| Task to carry out |
Find all lines in the records that include the word "syncingSettling", and copy them out.

| Provided records |
-- ==== Sys2Proof/Tests/Slice0.lean ====
section
/-!
SUPPORT. Tests. Expected results come from `95_test_vectors.md` (named V-… or P… in the comments) or from the rules by
hand; then, for every statement with hypotheses, a witness: a concrete state and operands that meet them.
-/

namespace Sys2Proof.Tests

open Sys2Proof.Machine Sys2Proof.Safety

/-- A small state: Idle under lock, the parameters at the values of `95_test_vectors.md`. -/
def base : State :=
  { sr := 0x1234#16, wb := 0x7D7D7D7D#32, ec := 16#6, mode := .idle, lock := true, pend := none, sph := .armed,
    doe := false, dout := false,
    cfg := { syncEdge := .rising, syncLevel := true, resyncEachTxn := false, keyInvert := false,
             idleEdgeAction := .release, passiveLevel := true },
    stim := [], presented := [], draws := 1 }

def syncingArmed : State := { base with mode := .syncing, lock := false }
def syncingSettling : State := { syncingArmed with sph := .settling }
def reading (n : EdgeCount) : State := { base with mode := .reading, ec := n }
def writing (n : EdgeCount) : State := { base with mode := .writing, ec := n, doe := true }

/-- The next state of an outcome, if it has one. -/
def nextOf : Host.Outcome State Fault Refusal → Option State
  | .next t => some t
  | .fault _ => none
  | .refused _ => none

/-- The refusal of an outcome, if it has one. -/
def refusalOf : Host.Outcome State Fault Refusal → Option Refusal
  | .next _ => none
  | .fault _ => none
  | .refused r => some r

/-! ## Encoding: V-E1, V-E3, and words written out from R60 and R62 -/

theorem test_decode_init : decode 0b000000000000#12 = .ok .init := by decide
theorem test_decode_sync : decode 0b000100000000#12 = .ok .sync := by decide
theorem test_decode_rdst : decode 0b001000000000#12 = .ok .rdst := by decide
theorem test_decode_wrkey : decode 0b001101111101#12 = .ok (.wrkey 0x7D#8) := by decide
theorem test_decode_rise : decode 0b100000000001#12 = .ok (.rise true) := by decide
theorem test_decode_fall : decode 0b100100000000#12 = .ok .fall := by decide
theorem test_decode_tmo : decode 0b101000000001#12 = .ok (.tmo true) := by decide
theorem test_decode_reset : decode 0b101100000000#12 = .ok .reset := by decide

/-- The invalid words of V-E1. -/
theorem test_decode_rejects :
    [0x001#12, 0x2FF#12, 0x802#12, 0x901#12, 0xA80#12, 0xB01#12].map decode =
      List.replicate 6 (.error .argumentNotZero) ∧
    [0x400#12, 0x7FF#12, 0xC00#12, 0xFFF#12].map decode = List.replicate 4 (.error .reservedOperation) := by decide

theorem test_port_rejects_event : decodeOnPort 0x900#12 = .error .eventOnCommandPort := by decide

/-- The table's numbering: the row WRKEY with its key code 0x7D, 12 bits held in 16. -/
theorem test_table_word : decodeTableWord 16 0x37D = some (.wrkey 0x7D#8) ∧ decodeTableWord 16 0x1000 = none := by decide

/-- V-E3: `PACKET 0xA5C3` begins 900 801 900 800 900 801 and has thirty-two words. -/
theorem test_packet_words :
    ((packet 0xA5C3#16).map encode).take 6 = [0x900#12, 0x801#12, 0x900#12, 0x800#12, 0x900#12, 0x801#12] ∧
    (packet 0xA5C3#16).length = 32 := by decide

theorem test_lockSeq_miss_words :
    (lockSeq base.cfg).map encode = [0x800#12, 0xA01#12] ∧ miss.map encode = [0x800#12, 0x900#12, 0xA00#12] := by decide

/-! ## Well-formedness: an ill-formed term for each check -/

theorem test_ill_formed_op : Fields.opAssigned { cls := true, op := 4#3, arg := 0#8 } = false := by decide
theorem test_ill_formed_arg : Fields.argClear { cls := true, op := 2#3, arg := 0x80#8 } = false := by decide
theorem test_ill_formed_port : Fields.classOfPort { cls := true, op := 1#3, arg := 0#8 } = false := by decide
theorem test_ill_formed_whole :
    Fields.wellFormed { cls := false, op := 0#3, arg := 1#8 } = false ∧
    Fields.wellFormedOnPort { cls := true, op := 1#3, arg := 0#8 } = false := by decide
theorem test_well_formed : Fields.wellFormedOnPort (fieldsOf 0x37D#12) = true := by decide

/-! ## One step each -/

/-- V-S1. -/
theorem test_sync_drops_lock :
    (nextOf (exec .sync base)).map (fun t => (t.mode, t.lock, t.pend, t.sr)) =
      some (.syncing, false, none, 0x1234#16) := by decide

/-- V-S6. -/
theorem test_tmo_locks_pending_write :
    (nextOf (exec (.tmo true) { syncingSettling with pend := some .write })).map (fun t => (t.mode, t.lock, t.pend)) =
      some (.writing, true, none) := by decide

/-- V-S8. -/
theorem test_tmo_not_enabled : refusalOf (exec (.tmo true) syncingArmed) = some .timerNotRunning := by decide

/-- V-R1. -/
theorem test_rise_shifts :
    (nextOf (exec (.rise true) { reading 3#6 with sr := 0x8001#16, doe := true })).map
      (fun t => (t.sr, t.ec, t.doe, t.mode)) = some (0x0003#16, 4#6, false, .reading) := by decide

/-- V-R2. -/
theorem test_rise_completes :
    (nextOf (exec (.rise true) { reading 15#6 with sr := 0x52E1#16 })).map (fun t => (t.sr, t.ec, t.mode)) =
      some (0xA5C3#16, 16#6, .idle) := by decide

/-- V-W1. -/
theorem test_fall_drives_msb :
    (nextOf (exec .fall { writing 0#6 with wb := 0xA5A5A5A5#32, doe := false })).map
      (fun t => (t.ec, t.doe, t.dout)) = some (1#6, true, true) := by decide

/-- V-W2. -/
theorem test_fall_completes :
    (nextOf (exec .fall (writing 31#6))).map (fun t => (t.mode, t.ec, t.doe, t.dout)) =
      some (.idle, 32#6, true, true) := by decide

/-- V-G6. -/
theorem test_init_releases :
    (nextOf (exec .init { base with doe := true, dout := true })).map (fun t => (t.mode, t.lock, t.doe, t.dout)) =
      some (.syncing, false, false, true) := by decide

/-- V-G1. -/
theorem test_rdst_clears :
    (nextOf (exec .rdst { base with sr := 0xBEEF#16, ec := 32#6 })).map (fun t => (t.mode, t.ec, t.sr, t.wb)) =
      some (.reading, 0#6, 0x0000#16, 0x7D7D7D7D#32) := by decide

/-- V-G4, its first step. -/
theorem test_rdst_resyncs :
    (nextOf (exec .rdst { base with cfg := { base.cfg with resyncEachTxn := true } })).map
      (fun t => (t.mode, t.lock, t.pend, t.sph)) = some (.syncing, false, some .read, .armed) := by decide

/-- V-G3. -/
theorem test_wrkey_builds_buffer :
    (nextOf (exec (.wrkey 0x7D#8) { base with wb := 0#32 })).map (fun t => (t.mode, t.ec, t.wb, t.sr)) =
      some (.writing, 0#6, 0x7D7D7D7D#32, 0x1234#16) := by decide

/-- V-W6, its first step. -/
theorem test_wrkey_inverts :
    (nextOf (exec (.wrkey 0x7D#8) { base with cfg := { base.cfg with keyInvert := true } })).map (·.wb) =
      some 0x82828282#32 := by decide

/-- V-X1. -/
theorem test_reset :
    (nextOf (exec .reset (writing 7#6))).map (fun t => (t.mode, t.sph, t.lock, t.pend, t.doe)) =
      some (.idle, .armed, false, none, false) := by decide

/-- The table of section 2.5 of `95_test_vectors.md`, from the state after the thirty-second `FALL` of `WRKEY 0xFE`. -/
theorem test_idle_edge_variants :
    [(IdleEdgeAction.release, true), (.none, true), (.drivePassive, true), (.drivePassive, false)].map (fun p =>
      (nextOf (exec (.rise false)
        { base with doe := true, cfg := { base.cfg with idleEdgeAction := p.1, passiveLevel := p.2 } })).map
          fun t => (t.doe, t.dout)) =
      [some (false, false), some (true, false), some (true, true), some (true, false)] := by decide

/-- V-S2, both settings. -/
theorem test_sync_edge_polarity :
    (nextOf (exec .fall syncingArmed)).map (·.sph) = some .armed ∧
    (nextOf (exec .fall { syncingArmed with cfg := { base.cfg with syncEdge := .falling } })).map (·.sph) =
      some .settling := by decide

/-- V-G5: a held command; P4: it is accepted at the first Idle state, before the stimulus written there. -/
theorem test_hold_then_accept :
    (nextOf (exec .rdst (reading 5#6))).map (fun t => (t.ec, t.presented)) = some (5#6, [0x200#12]) ∧
    (nextOf (step { base with presented := [0x200#12], stim := [.word 0x800#12] })).map
      (fun t => (t.mode, t.presented, t.stim)) = some (.reading, [], [.word 0x800#12]) := by decide

/-- R176: the host takes back the first of two waiting commands. -/
theorem test_withdraw :
    (nextOf (step { reading 5#6 with presented := [0x100#12, 0x200#12], stim := [.withdraw 0] })).map
      (fun t => (t.presented, t.ec, t.stim)) = some ([0x200#12], 5#6, []) := by decide

/-- R156: `RESET`, `TMO`, the edge, the command, from the reverse. -/
theorem test_coincident_order :
    orderCoincident [.rdst, .fall, .tmo true, .reset] = [.reset, .tmo true, .fall, .rdst] := by decide

/-- R134: a call whose command was accepted is over at Idle, though another command waits; a read cut short by `RESET`
hands nothing over (R176). -/
theorem test_call_over :
    callDone { own := .accepted, resultHeld := true, machine := { base with presented := [0x200#12] } } = true ∧
    callResult .readStatus { own := .accepted, resultHeld := false, machine := base } = none := by decide

/-- A table word runs as the first stimulus after reset, by the kernel's evaluation, whatever reset leaves unspecified. -/
theorem test_first_stimulus_after_reset :
    (nextOf (step (State.reset.withFetchWord 16 0x37D))).map (fun t => (t.mode, t.pend, t.wb)) =
      some (.syncing, some .write, 0x7D7D7D7D#32) := by decide

/-- The labels of R12: Zone1 is bit 15, Ready bit 7, Beep bit 0; the result of P1 has all three set. -/
theorem test_status_labels :
    [StatusLabel.zone1, .zone2, .ready, .beep].map (State.statusBit { base with sr := 0xA5C3#16 }) =
      [true, false, true, true] := by decide
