/-- R200, R202: the row OK is the PROCESS of the RX transaction next in the queue where it ends so, with the actions of
the policy rows and no FAULT bit but TBL_FULL; the row TBL_FULL is that PROCESS where its source address is new to a
full table, which sets FAULT.TBL_FULL, reports tbl_full = 1 and leaves TBL (log entry 9, as for the error rows). -/
def Obligations.OkAndTblFullRowsReport : Prop :=
  ∀ (s : State) (inp : Nat) (F : Frame) (rest : List Txn) (h : Header) (tbl : List (Mac × Nat)) (tf : Bool),
    s.receivesNext inp F rest → Tbl.wf s.tbl → hasHeader s.params F h → learnEffect s h.sm inp tbl tf →
    (∀ src, s.holds inp src → (∀ d, isCandidate s.params tbl h.dm inp d → (validCfg s d).isSome = true) →
      ∃ t actions, exec (.ok tf actions) s = .next t ∧
      exec (.process inp F F.length) { s with pending := rest } = .next t ∧ t.tbl = tbl ∧
      t.fault = faultAfter s.fault tf 0#4 ∧ t.out = s.out ++ [.frame ⟨.ok, tf⟩ actions] ∧ t.portCfg = s.portCfg ∧
      t.params = s.params ∧ t.pending = rest ∧ (actions.map Action.port).Pairwise (· < ·) ∧
      ∀ a, a ∈ actions ↔ isCandidate s.params tbl h.dm inp a.port ∧ ∃ dst, s.holds a.port dst ∧
        forwards s.params src dst h.vlanId F a.bytes a.length) ∧
    (¬ canLearn s h.sm → ∃ t r actions, exec .tblFull s = .next t ∧
      exec (.process inp F F.length) { s with pending := rest } = .next t ∧ r.tblFull = true ∧
      t.fault = faultAfter s.fault true (bitOf r.code) ∧ t.out = s.out ++ [.frame r actions] ∧ t.tbl = s.tbl ∧
      t.portCfg = s.portCfg ∧ t.params = s.params ∧ t.pending = rest)

/-- R30, U4: a frame longer than MAX_FRAME_BYTES is outside the RX contract, and its frame class is refused as the
PROCESS of that frame is (that a frame class, as an operation, is that PROCESS is log entry 9's reading). A frame of the
classes SHORT and SHORT_TAGGED is longer than MAX_FRAME_BYTES only where that is below 18, which R6 excludes
(`Params.legal`); their clauses speak of such records only. -/
def Obligations.OverlongFrameClassesAreRefused : Prop :=
  ∀ (s : State) (F : Frame) (inp : Nat) (dm sm : Mac) (pri : BitVec 4) (vid : VlanId) (et : Half),
    (F.length < 14 → s.params.maxFrameBytes < F.length → exec (.short inp F) s = .refused .rxContract) ∧
    (et ≠ s.params.tpid → s.params.maxFrameBytes < 14 + F.length →
      exec (.untagged inp dm sm et F) s = .refused .rxContract) ∧
    (F.length < 4 → s.params.maxFrameBytes < 14 + F.length →
      exec (.shortTagged inp dm sm F) s = .refused .rxContract) ∧
    (s.params.maxFrameBytes < 18 + F.length → exec (.tagged inp dm sm pri vid et F) s = .refused .rxContract)

/-- Violated preconditions are refused by name and have no next state: PROCESS outside the RX contract (R30, U4), AT_TAG's
and POLICY's INSERT_TAG on fewer than 12 bytes (U2), TA_STRIP's and POLICY's STRIP_TAG on a frame that is not TAGGED
(U1), and CFG_WRITE and CFG_READ of no register (U3), all of R211's list. Not in that list: a wrong length operand
of DECODE and POLICY (R16 and log entry 8, the model's choice), and that the rows AT_TAG, TA_STRIP and PORT_CFG are
operations of their own, refused as the operations they contain (log entries 9 and 11). -/
def Obligations.PreconditionViolationsAreRefused : Prop :=
  ∀ (s : State) (F : Frame) (inp len p d : Nat) (v : VlanId) (sk : Kind) (vlanId : Option VlanId),
    (len ≠ F.length ∨ s.params.maxFrameBytes < F.length →
      exec (.process inp F len) s = .refused .rxContract) ∧
    (len ≠ F.length → exec (.decode F len) s = .refused .lengthMismatch ∧
      exec (.policy sk v vlanId F len d) s = .refused .lengthMismatch) ∧
    (F.length < 12 → exec (.atTag d v F) s = .refused .insertShort ∧
      (s.holds d .trunk → exec (.policy .access v vlanId F F.length d) s = .refused .insertShort)) ∧
    (¬ (18 ≤ F.length ∧ halfAt F 12 = s.params.tpid.toNat) →
      exec (.taStrip d v F) s = .refused .stripUntagged ∧ ∀ sv, s.holds d (.access v) →
        exec (.policy .trunk sv (some v) F F.length d) s = .refused .stripUntagged) ∧
    (s.params.numPorts ≤ p → ∀ valid kind word, exec (.cfgWrite p valid kind v) s = .refused .noSuchRegister ∧
      exec (.cfgRead p) s = .refused .noSuchRegister ∧ exec (.portCfg p word) s = .refused .noSuchRegister)

/-! ### Invariants and rules of the whole machine -/

/-- The invariant of every state (R6, R25 to R28, R50): the table canonical and within TABLE_DEPTH, one register per
port, every width kept. -/
def Obligations.StepKeepsInvariant : Prop :=
  ∀ s t : State, s.Inv → step s = .next t → t.Inv

/-- The reset state meets the invariant, for every legal parameter record. -/
def Obligations.ResetMeetsInvariant : Prop :=
  ∀ (P : Params) (n : Nat), P.legal = true → (State.resetAt P n).Inv

/-- R29: a FAULT bit once set stays set under every operation but RESET. -/
def Obligations.FaultBitsAreSticky : Prop :=
  ∀ (i : Instr) (s t : State), i ≠ .reset → exec i s = .next t → s.fault &&& t.fault = s.fault

/-- R29, R212: only frames (as RX transactions or by the RESULT row that answers one) and LEARN set a FAULT bit; no host
operation writes FAULT but RESET. -/
def Obligations.OtherOperationsLeaveFault : Prop :=
  ∀ (i : Instr) (s t : State), exec i s = .next t →
    i.line ∉ [.rx, .process, .learn, .result, .tblFull, .reset] → t.fault = s.fault

/-- R139, R26: between two RESETs no address is forgotten, and one operation adds at most one. -/
def Obligations.TableCountNeverDecreases : Prop :=
  ∀ (i : Instr) (s t : State), Tbl.wf s.tbl → i ≠ .reset → exec i s = .next t →
    s.tbl.length ≤ t.tbl.length ∧ t.tbl.length ≤ s.tbl.length + 1 ∧
    ∀ m p, (m, p) ∈ s.tbl → ∃ q, (m, q) ∈ t.tbl

/-- R26, R212: only frames (as RX transactions or by the RESULT row that answers one) and LEARN write a table entry, and
RESET empties the table; no other operation changes it. -/
def Obligations.OtherOperationsLeaveTable : Prop :=
  ∀ (i : Instr) (s t : State), exec i s = .next t → i.line ∉ [.rx, .process, .learn, .result, .tblFull, .reset] →
    t.tbl = s.tbl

| Task result |
def syncingSettling : State := { syncingArmed with sph := .settling }
    (nextOf (exec (.tmo true) { syncingSettling with pend := some .write })).map (fun t => (t.mode, t.lock, t.pend)) =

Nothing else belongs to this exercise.